Please return only the lines from the one holding "cores := s.cores.map" through the one holding "match s.launch? n with", exactly as they appear in the records below, both ends included.

[Records for this task — start]

-- ==== Sys2Proof/Machine/Schedule.lean ====
section
/-! DEFINITION. The launch scheduler as launches run: completion, overruns, the energy reservoir and bandwidth windows (16
R295, R299, R300, R302, R303). -/

namespace Sys2Proof.Machine

/-! ## Completion (R303, R295, R209) -/

/-- Whether every stage of a launch is DONE and nothing of it is on its way. -/
def State.launchDone (s : State) (n : Nat) : Bool :=
  (s.stages.all fun g => g.launch != n || g.state == .done) && s.posted.all fun p => p.launch != n

/-- A count as the host may read it: coarsened for a confidential world (15 R266). -/
def coarsen (world n : Nat) : Nat := if world == 0 then n else n / 2 ^ 16 * 2 ^ 16

/-- The level after an amount in eighths comes back, capped at 2^24 quanta. -/
def capLevel (x : Int) : Int := min fullLevel x

/-- The words of a launch's stages; a stage of a refused graph has none discarded. -/
def State.stageWordsOf (s : State) (l : Launch) : List (Nat × Nat) :=
  (List.range l.nstage).map fun i =>
    ((s.stages.find? fun g => g.launch == l.serial && g.index == i).map fun g => (g.discardedItems, g.discardedBytes)).getD (0, 0)

/-- What a launch leaves behind when its entries are freed: its pins go, its channels and code ranges are forgotten, and what
cores still hold of it is destroyed (00 R2). -/
def State.freeLaunch (s : State) (n : Nat) : State :=
  let mine := s.stages.filter fun g => g.launch == n
  { s with
    launches := s.launches.filter fun l => l.serial != n
    stages := s.stages.filter fun g => g.launch != n
    chans := s.chans.filter fun c => c.launch != n
    dies := s.dies.map (fun (d : Die) => { d with pins := d.pins.filter fun p => p.launch != n })
    cores := s.cores.map (fun (c : Core) => c.endLaunch n (mine.map Stage.id) (s.superOn c.id))
    worlds := s.worlds.map (fun (w : World) =>
      { w with ranges := w.ranges.filter fun r => !mine.any fun g => g.world == w.id && g.entry == r.2.1 && g.meas == r.1 }) }

/-- LAUNCH_COMPLETE: energy and shares return, the record is written before the entry, and the entries are freed. VOID is
set too where the deadline has passed (22, Outcomes). -/
def execLaunchComplete (n : Nat) (s : State) : Out :=
  match s.launch? n with
  | none => .next s
  | some l0 =>
    if !s.launchDone n then .next s
    else
      let (s1, l) := s.meterUsed l0
      let late := decide (l.arrive + l.deadline < s.pkgCycle)
      let void := l.void || late || decide (l.energy < l.used) || (s1.queue l.queue).cplWaits
      let s2 := { s1 with level := capLevel (s1.level + 8 * ((l.energy : Int) - l.used)) }
      let s3 := s2.writeRecord l.cpladdr
        ⟨l.serial, l.status, void, l.arrive, s.pkgCycle, coarsen l.world l.used, l.graphWords, s.stageWordsOf l⟩
      let s4 := s3.postCpl l.queue ⟨l.serial, l.tag, l.status, void⟩
      .next (s4.freeLaunch n).promote

/-! ## Overruns (R299) -/

/-- Whether a stage has run past its REMAIN. -/
def State.overran (s : State) (g : Stage) : Bool := g.isRunning && g.remain < g.ranAt s.pkgCycle

/-- The launches that are planned on cores of a stage and wait for them: their AFTER launch is gone, and a claim of theirs lies
there that must wait. -/
def State.waitsFor (s : State) (g : Stage) : List Nat :=
  uniq (((s.claims s.occupancy).filter fun c =>
    c.launch != g.launch && !((s.launch? c.launch).bind Launch.after).any s.launchLives &&
      ((s.stage? c.stage).any fun h => (placeStage s.occupancy h).isNone) &&
      c.slots.any fun i => g.cores.contains (coreOf i)).map Claim.launch)

/-- OVERRUN_PREEMPT: the cores are freed whatever the POLICY: by a checkpoint, or by a kill where the save area is too small.
Under a debugger halt the stage keeps them, and the VOID of every launch that waits for them is set too. -/
def execOverrunPreempt (inst : Nat) (s : State) : Out :=
  match s.stage? inst with
  | none => .next s
  | some g =>
    match if s.overran g then s.waitsFor g else [] with
    | [] => .next s
    | n :: r =>
      let s1 := s.setVoid g.launch
      if s.debugHeld g then .next ((n :: r).foldl State.setVoid s1)
      else if s.saveHolds g.world [g] then .next (s1.startCheckpoint g (some n))
      else .next (s1.startKill g)

/-! ## The reservoir (R300) -/

/-- RESERVOIR_REFILL: `n` package-reference cycles pass, each raising the level by CAP / 8 quanta. -/
def execReservoirRefill (n : Nat) (s : State) : Out :=
  .next { s with pkgCycle := s.pkgCycle + n, level := capLevel (s.level + (n * s.cap : Nat)) }

/-! ## Bandwidth windows (R302) -/

/-- The shares of the worlds with admitted launches on a die, by world. -/
def State.sharesOn (s : State) (die : Nat) : List (Nat × Nat) :=
  let ls := s.launches.filter fun l => s.stages.any fun g => g.launch == l.serial && g.die == die
  sortBy (·.1) ((uniq (ls.map Launch.world)).map fun w => (w, ((ls.filter fun l => l.world == w).map Launch.bwshare).foldl (· + ·) 0))

/-- Tokens of a port in a window. -/
def windowTokens : Nat := 256

/-- The sum of the second parts. -/
def sumSnd (l : List (Nat × Nat)) : Nat := (l.map (·.2)).foldl (· + ·) 0

/-- Stores a port of a die. -/
def State.putBw (s : State) (die : Nat) (p : BwPort) : State :=
  let d := s.die die
  s.putDie { d with ports := upsert BwPort.port p d.ports }

/-- The buckets of a port. -/
def State.bwPort (s : State) (die port : Nat) : BwPort := ((s.die die).ports.find? fun p => p.port == port).getD ⟨port, [], 0, []⟩

/-- The 64-byte lines of a request that lie behind a port of a die: byte pa lies behind port (pa >> 8) mod 64 of its home. -/
def linesBehind (die port pa n : Nat) : Nat :=
  ((List.range (if n == 0 then 0 else (pa + n - 1) / 64 - pa / 64 + 1)).filter fun i =>
    Config.homeDie ((pa / 64 + i) * 64) % 8 == die && (pa / 64 + i) / 4 % 64 == port).length

/-- Held requests draw tokens from their worlds' buckets in the order in which they were held, one for each line; what they
still want stays held. -/
def drawHeld : List (Nat × Nat) → List (Nat × Nat) → List (Nat × Nat) × List (Nat × Nat)
  | [], b => (b, [])
  | (w, n) :: r, b =>
    let k := min n (assocD b w 0)
    let (b1, h) := drawHeld r (if k == 0 then b else assocSet b w (assocD b w 0 - k))
    (b1, if k == n then h else (w, n - k) :: h)

/-- The held requests of a port draw. -/
def BwPort.draw (p : BwPort) : BwPort :=
  let x := drawHeld p.held p.buckets
  { p with buckets := x.1, held := x.2 }

/-- Requests of cores reach a port, each with its world, physical address and length: they spend, or are held. -/
def BwPort.arrive (p : BwPort) (die : Nat) (reqs : List (Nat × Nat × Nat)) : BwPort :=
  { p with held := p.held ++ reqs.map fun (r : Nat × Nat × Nat) => (r.1, linesBehind die p.port r.2.1 r.2.2) }.draw

/-- BW_WINDOW_START: each bucket is set to its share and the spare pool to what is left of 256; the held requests draw. The
requests are those of the interval that ends here; which accesses reach a port, and when, is timing (log entry 7). -/
def execBwWindowStart (die : Nat) (r : PortRequests) (s : State) : Out :=
  let shares := s.sharesOn die
  let p := (s.bwPort die r.port).arrive die r.requests
  .next (s.putBw die { p with buckets := shares, pool := windowTokens - sumSnd shares }.draw)

/-- Worlds with nothing held or in flight give their buckets to the pool. -/
def BwPort.giveUp (p : BwPort) (inFlight : List Nat) : BwPort :=
  let idle := fun (b : Nat × Nat) => assocD p.held b.1 0 == 0 && !inFlight.contains b.1
  { p with
    buckets := p.buckets.map fun b => if idle b then (b.1, 0) else b
    pool := p.pool + sumSnd (p.buckets.filter idle) }

/-- Divides the pool among the worlds with requests held, by their shares; the remainder stays. -/
def BwPort.dividePool (p : BwPort) (shares : List (Nat × Nat)) : BwPort :=
  let waiting := shares.filter fun x => assocD p.held x.1 0 != 0
  let total := sumSnd waiting
  let grants := waiting.map fun x => (x.1, p.pool * x.2 / max total 1)
  { p with
    buckets := grants.foldl (fun b g => if g.2 == 0 then b else assocSet b g.1 (assocD b g.1 0 + g.2)) p.buckets
    pool := p.pool - sumSnd grants }

/-- Whether a cycle of a window is a boundary: a multiple of 128 within it. -/
def isBoundary (cycle : Nat) : Bool := cycle % 128 == 0 && decide (0 < cycle) && decide (cycle < 1024)

/-- BW_BOUNDARY: the requests of the interval that ends here spend or are held; then idle buckets move to the pool, the pool is
shared, and the held requests draw on what their worlds were granted. -/
def execBwBoundary (die port cycle : Nat) (requests : List (Nat × Nat × Nat)) (inFlight : List Nat) (s : State) : Out :=
  if isBoundary cycle then
    let p := (((s.bwPort die port).arrive die requests).giveUp inFlight).dividePool (s.sharesOn die)
    .next (s.putBw die p.draw)
  else .next s

end Sys2Proof.Machine
end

[Records for this task — finish]

### Answer area
    cores := s.cores.map (fun (c : Core) => c.endLaunch n (mine.map Stage.id) (s.superOn c.id))
    worlds := s.worlds.map (fun (w : World) =>
      { w with ranges := w.ranges.filter fun r => !mine.any fun g => g.world == w.id && g.entry == r.2.1 && g.meas == r.1 }) }

/-- LAUNCH_COMPLETE: energy and shares return, the record is written before the entry, and the entries are freed. VOID is
set too where the deadline has passed (22, Outcomes). -/
def execLaunchComplete (n : Nat) (s : State) : Out :=
  match s.launch? n with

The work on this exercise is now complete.